# Best shampoo for 2BM method?



## Addison Audi (Jul 27, 2014)

Hi all after using VP citrus pre wash and then snow foam what would be a good shampoo during the 2BM wash? Thanks


----------



## Alfieharley1 (Jun 8, 2014)

I'd recommend a car Chen shampoo. Dilution rate is amazing at 1:1900 means for 20litres you can use 10ml to 19 liters of water. There is a sale thread at the moment going ridiculously cheap. Grab there snow foam from him aswell and you will be set for 6+ months.


----------



## suspal (Dec 29, 2011)

Duragloss 901.


----------



## Pittsy (Jun 14, 2014)

Britemax cleanmax is very nice, trying some carchem shampoo from the above mentioned sale so will let you know how that goes


----------



## Kiashuma (May 4, 2011)

Autosmart Duet, great shampoo and for the money a bargain.


----------



## minnis (Apr 4, 2014)

Autoglym BSC


----------



## Ads_ClioV6 (Apr 27, 2014)

duragloss or britemax are superb


----------



## XtrailAndy (Oct 14, 2013)

AF Lather & AG BSC

Next for me is Wolfs Chemicals White Satin


----------



## IanG (Nov 21, 2007)

CarChem for me as well superb value for money and cleans really well and won't upset your LSP

The current Group buy for 5L of the 1900:1 Shampoo and 5L of Snow Foam is a great price


----------



## Ads_ClioV6 (Apr 27, 2014)

i think autoglyms bsc is awful imo,might try it on the dishes though


----------



## Addison Audi (Jul 27, 2014)

how can I find the sale thread for car chem? Thanks


----------



## yetizone (Jun 25, 2008)

Another Duragloss 901 fan here


----------



## DMH-01 (Mar 29, 2011)

Dodo Juice BTBM :thumb:


----------



## cossiecol (Jun 29, 2014)

AM Bubbles or the Angelwax shampoo (can't remember the name) both cheap and last an age!


----------



## minnis (Apr 4, 2014)

ADSCLIOCUP said:


> i think autoglyms bsc is awful imo,might try it on the dishes though


Care to elaborate? Sure its not very sudsy, but its fairly slick so that's all that matters. I don't like loads of suds anyway tbh.


----------



## Ads_ClioV6 (Apr 27, 2014)

used it before sorry not my cup of tea affected the beading and finish of at the time was i think a zymol wax,much better stuff out there


----------



## Bristle Hound (May 31, 2009)

Wolfs white satin for the win :thumb:

Still my fave shampoo


----------



## Jedi (May 5, 2014)

BH Auto Wash.


----------



## Kirkyworld (Jan 12, 2014)

My favourite is the muck off ubershine or AB directs purple velvet.


----------



## Addison Audi (Jul 27, 2014)

Thanks for all the replies guys! Plenty of choice! Thanks


----------



## Kiwiteam (Nov 17, 2012)

Chemical guys Citrus wash and gloss very good shampoo
and of course dodo juice BTBM


----------



## dillinja999 (Aug 26, 2013)

dj btbm


----------



## Pistol Pete (May 16, 2006)

Fairy Liquid


----------



## Soul boy 68 (Sep 8, 2013)

Pistol Pete said:


> Fairy Liquid


Fairy liquid :doublesho


----------



## Ads_ClioV6 (Apr 27, 2014)

tesco value wash n wax heard its made by top brand


----------



## ardenvxr (May 22, 2013)

Autosmart duet


----------



## Jools (Nov 30, 2007)

Another one for Duragloss 901/903.........
Best shampoo i have used, and i have tried a few.

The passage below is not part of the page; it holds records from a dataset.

-- ==== Sys2Proof/Laws/Through.lean ====
section
/-! SUPPORT. Storage behind the data cache (R171, R172, R182): after a store that is write-through or caching inhibited,
storage itself holds the bytes stored. -/

namespace Sys2Proof.Machine

/-- A byte of storage is what the data cache shows for it. -/
def Agrees (s : State) (a : Word) : Prop := memByte s a = dataByte s a

/-- A store with these attributes reaches storage. -/
def Attrs.through (x : Attrs) : Bool := x.w || x.i

/-- A byte that a store reaches, or that storage agreed on before, it agrees on after the bytes are written to both. -/
theorem storeView_agrees {m d : Word → Byte} {ra a : Word} {bs : List Byte} (hlen : bs.length ≤ 2 ^ 32)
    (h : m a = d a ∨ (a - ra).toNat < bs.length) : storeView m ra bs a = storeView d ra bs a := by
  rw [storeView_eq _ _ _ _ hlen, storeView_eq _ _ _ _ hlen]
  by_cases hb : (a - ra).toNat < bs.length
  · rw [dif_pos hb, dif_pos hb]
  · rw [dif_neg hb, dif_neg hb]
    rcases h with h | h
    · exact h
    · exact absurd h hb

theorem memByte_setDSet (k : Nat) (d : DSet) (s : State) (a : Word) : memByte (setDSet k d s) a = memByte s a := rfl

/-- Casting a line out leaves storage agreeing where it did. -/
theorem agrees_castOut {s : State} (h : Cached s) (he : s.params.busErrors = []) {k : Nat}
    (hk : k < s.params.dcacheSize.classes) {a : Word} (ha : Agrees s a) : memByte (castOut k s) a = dataByte s a := by
  rw [memByte_castOut h.mem he]
  split
  · rename_i hv
    exact (dataByte_of_line (lineAt_of_get h.dc hk _ hv.1 a hv.2.2)).symm
  · exact ha

/-- A line fill leaves storage agreeing where it did. -/
theorem agrees_fillLine {s : State} (h : Cached s) (he : s.params.busErrors = []) (hb : s.sto.buffer = none) {ra a : Word}
    (hn : s.params.dcacheSize.classes ≠ 0) (hnone : lineAt s ra = none) (ha : Agrees s a) : Agrees (fillLine ra s) a := by
  have hcb : clearBuffer s = s := by simp only [clearBuffer, ← hb]
  have hmem : memByte (fillLine ra s) a = memByte (castOut (dClass s ra) s) a := by
    simp only [fillLine, hcb, busRead_eq he, installLine, memByte_setDSet]
  rw [Agrees, hmem, agrees_castOut h he (dClass_lt hn ra) ha, (fillLine_spec h he hb ra hn hnone).2.2.2 a]

/-- A store that hits: storage agrees where it did or where the store reaches it. -/
theorem agrees_storeHit {s : State} (h : Cached s) (he : s.params.busErrors = []) {ra a : Word} (x : Attrs) {w : Bool}
    (bs : List Byte) (hin : (lineOffset ra).toNat + bs.length ≤ 32) (hw : dWay s ra = some w)
    (ha : Agrees s a ∨ (a - ra).toNat < bs.length) (hx : x.w = true ∨ lineOf a ≠ lineOf ra) :
    Agrees (storeHit ra x w bs s) a := by
  rw [Agrees, (storeHit_spec h he x bs hin hw).2.2 a]
  have hm : ∀ t : State, t = touchWay (dClass s ra) w (writeCached ra w bs (!x.w) s) →
      t.sto.mem = s.sto.mem ∧ t.params = s.params := by rintro t rfl; exact ⟨rfl, rfl⟩
  simp only [storeHit]
  generalize touchWay (dClass s ra) w (writeCached ra w bs (!x.w) s) = t at hm ⊢
  obtain ⟨hmem, hp⟩ := hm t rfl
  have hmb : memByte t = memByte s := by funext b; simp only [memByte, hmem]
  by_cases hxw : x.w = true
  · rw [if_pos hxw, memByte_busWrite (memOk_congr hmem h.mem) (by rw [hp]; exact he), hmb]
    exact storeView_agrees (by omega) ha
  · have hl : lineOf a ≠ lineOf ra := hx.resolve_left hxw
    rw [if_neg hxw, hmb, storeView_other hin a hl]
    rcases ha with ha | ha
    · exact ha
    · exact absurd ((sub_lt_iff hin).mp ha).1 hl

/-- A store past the cache: storage agrees where it did or where the store reaches it. -/
theorem agrees_storeMiss {s : State} {d : Bool} (h : Cached s) (he : s.params.busErrors = []) {ra a : Word} (bs : List Byte)
    (hin : (lineOffset ra).toNat + bs.length ≤ 32) (hw : dWay s ra = none)
    (ha : Agrees s a ∨ (a - ra).toNat < bs.length) : Agrees (busWrite d ra bs s) a := by
  rw [Agrees, (storeMiss_spec h he bs hin hw).2.2 a, memByte_busWrite h.mem he]
  exact storeView_agrees (by omega) ha

/-- ONE STORE: storage agrees with the data cache afterwards where it did before or where the bytes are, provided the store
reaches storage or the address is in another line (R171, R172, R182). -/
theorem dataWrite_agrees {s : State} (h : Cached s) (he : s.params.busErrors = []) (hb : s.sto.buffer = none) {ra a : Word}
    (x : Attrs) (bs : List Byte) (hin : (lineOffset ra).toNat + bs.length ≤ 32)
    (hx : x.i = false ∨ (x.i = true ∧ x.w = false ∧ dWay s ra = none))
    (ha : Agrees s a ∨ (a - ra).toNat < bs.length) (ht : x.through = true ∨ lineOf a ≠ lineOf ra) :
    Agrees (dataWrite ra x bs s) a := by
  have hwi : (x.w && x.i) = false := by
    rcases hx with hx | hx
    · simp [hx]
    · simp [hx.2.1]
  have hdb : dropBuffer ra s = s := by simp [dropBuffer, bufferHas, hb]
  simp only [dataWrite, hdb, storeThrough, hwi, dSeen_eq hx, Bool.false_eq_true, if_false]
  cases hw : dWay s ra with
  | some w =>
    have hi : x.i = false := by
      rcases hx with hx | hx
      · exact hx
      · rw [hw] at hx; cases hx.2.2
    have ht' : x.w = true ∨ lineOf a ≠ lineOf ra := by simpa [Attrs.through, hi] using ht
    simp only [hi, Bool.false_eq_true, if_false]
    exact agrees_storeHit h he x bs hin hw ha ht'
  | none =>
    simp only
    by_cases hu : (x.i || ccrSWOA s || decide (s.params.dcacheSize.classes = 0)) = true
    · rw [if_pos hu]
      exact agrees_storeMiss h he bs hin hw ha
    · rw [if_neg hu]
      have hi : x.i = false := by simp at hu; exact hu.1.1
      have hn : s.params.dcacheSize.classes ≠ 0 := by simp at hu; exact hu.2
      have ht' : x.w = true ∨ lineOf a ≠ lineOf ra := by simpa [Attrs.through, hi] using ht
      have hnone := (lineAt_none_iff s ra).mpr hw
      obtain ⟨h1, h2, h3, h4⟩ := fillLine_spec h he hb ra hn hnone
      have hsome : ∃ w, dWay (fillLine ra s) ra = some w := by
        rw [lineAt, Option.isSome_map] at h3
        exact Option.isSome_iff_exists.mp h3
      obtain ⟨w, hw'⟩ := hsome
      simp only [hw']
      refine agrees_storeHit h1 (by rw [h2.params]; exact he) x bs hin hw' ?_ ht'
      rcases ha with ha | ha
      · exact .inl (agrees_fillLine h he hb hn hnone ha)
      · exact .inr ha

/-- Stores that reach storage, or go to other lines, leave storage agreeing at an address. -/
theorem storeUnits_agrees {s : State} (us : List UnitAccess) (bs : List Byte) (h : Cached s) (hp : plain s us = true)
    (hin : ∀ u ∈ us, (lineOffset u.x.ra).toNat + u.n ≤ 32) {a : Word} (ha : Agrees s a)
    (ht : ∀ u ∈ us, u.x.attrs.through = true ∨ lineOf a ≠ lineOf u.x.ra) : Agrees (storeUnits us bs s) a := by
  induction us generalizing s bs with
  | nil => exact ha
  | cons u us ih =>
    obtain ⟨he, hl, hb, h0, hx⟩ := plain_head hp
    have hlen : (lineOffset u.x.ra).toNat + (bs.take u.n).length ≤ 32 := by
      have := hin u List.mem_cons_self
      have : (bs.take u.n).length ≤ u.n := List.length_take_le _ _
      omega
    obtain ⟨h1, h2, h3, h4⟩ := dataWrite_spec h he hb u.x.ra u.x.attrs (bs.take u.n) hlen hx
    simp only [storeUnits, h0]
    exact ih (bs.drop u.n) h1 (plain_tail hp h2 h4) (fun v hv => hin v (List.mem_cons_of_mem _ hv))
      (dataWrite_agrees h he hb u.x.attrs (bs.take u.n) hlen hx (.inl ha) (ht u List.mem_cons_self))
      (fun v hv => ht v (List.mem_cons_of_mem _ hv))

/-- THE STORES of an operand: where no later access with other attributes falls into the line of an access that reaches
storage, storage holds what that access stored (R171, R172, R182). -/
theorem storeUnits_through {s : State} (us : List UnitAccess) (bs : List Byte) (h : Cached s) (hp : plain s us = true)
    (hin : ∀ u ∈ us, (lineOffset u.x.ra).toNat + u.n ≤ 32) (hlen : unitTotal us ≤ bs.length)
    (hsep : us.Pairwise (fun u v => u.x.attrs = v.x.attrs ∨ lineOf u.x.ra ≠ lineOf v.x.ra)) :
    ∀ u ∈ us, u.x.attrs.through = true → ∀ j, j < u.n → Agrees (storeUnits us bs s) (u.x.ra + BitVec.ofNat 32 j) := by
  induction us generalizing s bs with
  | nil => simp
  | cons u us ih =>
    obtain ⟨he, hl, hb, h0, hx⟩ := plain_head hp
    have hu := hin u List.mem_cons_self
    simp only [unitTotal, List.map_cons, List.sum_cons] at hlen
    have htake : (bs.take u.n).length = u.n := by rw [List.length_take]; omega
    have hlen' : (lineOffset u.x.ra).toNat + (bs.take u.n).length ≤ 32 := by omega
    obtain ⟨h1, h2, h3, h4⟩ := dataWrite_spec h he hb u.x.ra u.x.attrs (bs.take u.n) hlen' hx
    have hp' := plain_tail hp h2 h4
    have hin' : ∀ v ∈ us, (lineOffset v.x.ra).toNat + v.n ≤ 32 := fun v hv => hin v (List.mem_cons_of_mem _ hv)
    obtain ⟨hsu, hst⟩ := List.pairwise_cons.mp hsep
    intro v hv hvt j hj
    simp only [storeUnits, h0]
    rcases List.mem_cons.mp hv with rfl | hv
    · have hoff : (v.x.ra + BitVec.ofNat 32 j - v.x.ra).toNat = j := by bv_omega
      have hline : lineOf (v.x.ra + BitVec.ofNat 32 j) = lineOf v.x.ra :=
        ((sub_lt_iff hlen').mp (by omega)).1
      refine storeUnits_agrees us (bs.drop v.n) h1 hp' hin'
        (dataWrite_agrees h he hb v.x.attrs (bs.take v.n) hlen' hx (.inr (by omega)) (.inl hvt)) ?_
      intro w hw
      rcases hsu w hw with e | e
      · exact .inl (e ▸ hvt)
      · exact .inr (by rw [hline]; exact e)
    · exact ih (bs.drop u.n) h1 hp' hin' (by rw [List.length_drop]; simp only [unitTotal]; omega) hst v hv hvt j hj

/-! ### The accesses of one operand -/

/-- The accesses of an operand start inside it, each `k` bytes from the first one, with `k` less than the operand's bytes,
and rise. -/
theorem splitUnits_offsets (fuel : Nat) (ea : Word) (n : Nat) :
    ∀ u ∈ splitUnits fuel ea n, ∃ k, k < n ∧ u.1 = ea + BitVec.ofNat 32 k := by
  induction fuel generalizing ea n with
  | zero => simp [splitUnits]
  | succ f ih =>
    intro u hu
    rw [splitUnits] at hu
    split at hu
    · cases hu
    · rename_i hn
      rcases List.mem_cons.mp hu with rfl | h
      · exact ⟨0, by omega, by simp⟩
      · obtain ⟨k, hk, he⟩ := ih _ _ u h
        refine ⟨min n (4 - ea.toNat % 4) + k, by omega, ?_⟩
        rw [he, BitVec.ofNat_add, BitVec.add_assoc]

/-- The entry that translates an address depends on its 1KB page alone (R151). -/
theorem tlbLookup_page {s : State} {a b : Word} (h : field a 0 22 = field b 0 22) : tlbLookup s a = tlbLookup s b := by
  simp only [tlbLookup]
  generalize s.mmu.tlb.toList = l
  generalize 0 = n
  induction l generalizing n with
  | nil => rfl
  | cons t ts ih =>
    have : tlbMatches s.mmu.pid a t = tlbMatches s.mmu.pid b t := by simp only [tlbMatches, h]
    rw [tlbSearch, tlbSearch, this, ih]

/-- The region of an address depends on its 1KB page alone (R67). -/
theorem regionBit_page {a b : Word} (h : field a 0 22 = field b 0 22) (r : Word) : regionBit r a = regionBit r b := by
  have : field a 0 5 = field b 0 5 := by
    have h' := congrArg (fun v : BitVec 22 => v.toNat / 2 ^ 17) h
    apply BitVec.eq_of_toNat_eq
    simp only [field, BitVec.extractLsb'_toNat, Nat.shiftRight_eq_div_pow] at h' ⊢
    have ha := a.isLt
    have hb := b.isLt
    omega
  simp only [regionBit, this]

/-- The attributes of an address depend on its 1KB page alone (R151, R170). -/
theorem xlate_attrs_page {s : State} {on : Bool} {c a b : Word} {x y : Xlate} (h : field a 0 22 = field b 0 22)
    (hx : xlate s on c a = some x) (hy : xlate s on c b = some y) : x.attrs = y.attrs := by
  cases on
  · simp only [xlate, Bool.false_eq_true, if_false, Option.some.injEq] at hx hy
    rw [← hx, ← hy]
    simp only [xlateReal, regionBit_page h]
  · simp only [xlate, if_true, Option.map_eq_some_iff] at hx hy
    obtain ⟨t, ht, hx⟩ := hx
    obtain ⟨u, hu, hy⟩ := hy
    rw [tlbLookup_page h, hu] at ht
    cases ht
    rw [← hx, ← hy]
    rfl

/-- A check that passes has the translation of a data access. -/
theorem unitXlate_data {s : State} {store : Bool} {ea : Word} {x : Xlate} (h : unitXlate s store ea = .ok x) :
    xlateData s ea = some x := by
  cases store
  · simp only [unitXlate, loadXlate, Bool.false_eq_true, if_false] at h
    split at h
    · cases h
    · rename_i y hy
      split at h
      · cases h; exact hy
      · cases h
  · simp only [unitXlate, storeXlate, if_true] at h
    split at h
    · cases h
    · rename_i y hy
      split at h
      · cases h; exact hy
      · cases h

/-- A checked access is one of the accesses asked for, with its translation. -/
theorem checkUnits_mem {s : State} {store : Bool} {us : List (Word × Nat)} :
    ∀ u ∈ (checkUnits s store us).1, (u.ea, u.n) ∈ us ∧ unitXlate s store u.ea = .ok u.x := by
  induction us with
  | nil => simp [checkUnits]
  | cons p us ih =>
    obtain ⟨ea, n⟩ := p
    intro u hu
    rw [checkUnits] at hu
    split at hu
    · cases hu
    · rename_i x hx
      rcases List.mem_cons.mp hu with rfl | hu
      · exact ⟨List.mem_cons_self, hx⟩
      · exact ⟨List.mem_cons_of_mem _ (ih u hu).1, (ih u hu).2⟩

/-- A STORE TO CACHING INHIBITED STORAGE leaves the writes under way as they were, but for some of its own that the next
`isync` settles (R787). -/
theorem storeUnits_late {s : State} (us : List UnitAccess) (bs : List Byte) (hp : plain s us = true)
    (hi : ∀ u ∈ us, u.x.attrs.i = true) : ∀ w ∈ (storeUnits us bs s).sto.late, w ∈ s.sto.late ∨ w.direct = true := by
  induction us generalizing s bs with
  | nil => exact fun w hw => .inl hw
  | cons u us ih =>
    obtain ⟨he, hl, hb, h0, hx⟩ := plain_head hp
    have hui := hi u List.mem_cons_self
    have hx' : u.x.attrs.w = false ∧ dWay s u.x.ra = none := by
      rcases hx with hx | hx
      · rw [hui] at hx; cases hx
      · exact hx.2
    have hdw : dataWrite u.x.ra u.x.attrs (bs.take u.n) s = busWrite true u.x.ra (bs.take u.n) s := by
      have hdb : dropBuffer u.x.ra s = s := by simp [dropBuffer, bufferHas, hb]
      simp [dataWrite, hdb, storeThrough, hx'.1, hui, dSeen, hx'.2]
    have hp' : plain (dataWrite u.x.ra u.x.attrs (bs.take u.n) s) us = true :=
      plain_tail hp (by rw [hdw]; exact busWrite_step he _ _) (fun _ => by rw [hdw]; exact busWrite_dcache he _ _)
    have hlate : ∀ w ∈ (busWrite true u.x.ra (bs.take u.n) s).sto.late, w ∈ s.sto.late ∨ w.direct = true := by
      intro w hw
      rw [busWrite_eq he, setMemBytes_eq] at hw
      rcases List.mem_cons.mp (List.mem_of_mem_take hw) with rfl | h
      · exact .inr rfl
      · exact .inl h
    intro w hw
    simp only [storeUnits, h0] at hw
    rcases ih _ hp' (fun v hv => hi v (List.mem_cons_of_mem _ hv)) w hw with h | h
    · exact hlate w (hdw ▸ h)
    · exact .inr h

/-- Two places of an operand of at most 128 bytes in one line of real storage are in one page. -/
theorem page_of_line {a b c : Word} {i j : Nat} (hi : i < 128) (hj : j < 128) (ha : a = c + BitVec.ofNat 32 i)
    (hb : b = c + BitVec.ofNat 32 j) (h : a.toNat % 1024 / 32 = b.toNat % 1024 / 32) : a.toNat / 1024 = b.toNat / 1024 := by
  have hc := c.isLt
  have ha' : a.toNat = (c.toNat + i) % 2 ^ 32 := by
    rw [ha, BitVec.toNat_add, BitVec.toNat_ofNat, Nat.mod_eq_of_lt (by omega : i < 2 ^ 32)]
  have hb' : b.toNat = (c.toNat + j) % 2 ^ 32 := by
    rw [hb, BitVec.toNat_add, BitVec.toNat_ofNat, Nat.mod_eq_of_lt (by omega : j < 2 ^ 32)]
  omega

Can be bought from Motorgeek in various sizes


----------



## Ads_ClioV6 (Apr 27, 2014)

i love how the duragloss shines as you wash and the slickness is like sooo good


----------



## Addison Audi (Jul 27, 2014)

Thanks for all the great replies! Duragloss is on the cards to try


----------



## Steve (Mar 18, 2014)

Sonax isnt too bad :thumb:


----------



## rpjesus (Dec 27, 2013)

carchem is safe wax or sealant?


----------



## chrisc (Jun 15, 2008)

Carchem cracking stuff


----------



## Kyle 86 (Jun 15, 2013)

Dodo juice BTBM is brilliant and i was also impressed with mainz passion shampoo

Juicy details shampoos are nice aswell


----------



## IanG (Nov 21, 2007)

rpjesus said:


> carchem is safe wax or sealant?


It shouldn't cause any problems to your underlying LSP as it's wax safe


----------



## Scoobydooby914 (Sep 6, 2009)

I use meguiars gold class. I find it goes a long way and it feels really slick when using


----------



## justevils (Oct 20, 2014)

CC w&g great cleaning. Nerta w&w


----------



## pajd (Sep 17, 2014)

ADSCLIOCUP said:


> used it before sorry not my cup of tea affected the beading and finish of at the time was i think a zymol wax,much better stuff out there


Strange. I use it weekly and it hasnt affected the beading on my car. Wax is AG HD wax


----------



## Nicalumisa (May 13, 2014)

golftdi said:


> Strange. I use it weekly and it hasnt affected the beading on my car. Wax is AG HD wax


Same combination for me too (AG BSC shampoo and AG HD wax). Not had any issues either ! Still beading well :thumb:

Not a lot of bubbles with this shampoo (as has been pointed out many times before !), but it does a good job of cleaning the car and feels slick.


----------



## Berylburton (Sep 14, 2013)

AG bsc is a very good product. It just isn't fashionable, like most Autoglym products.


----------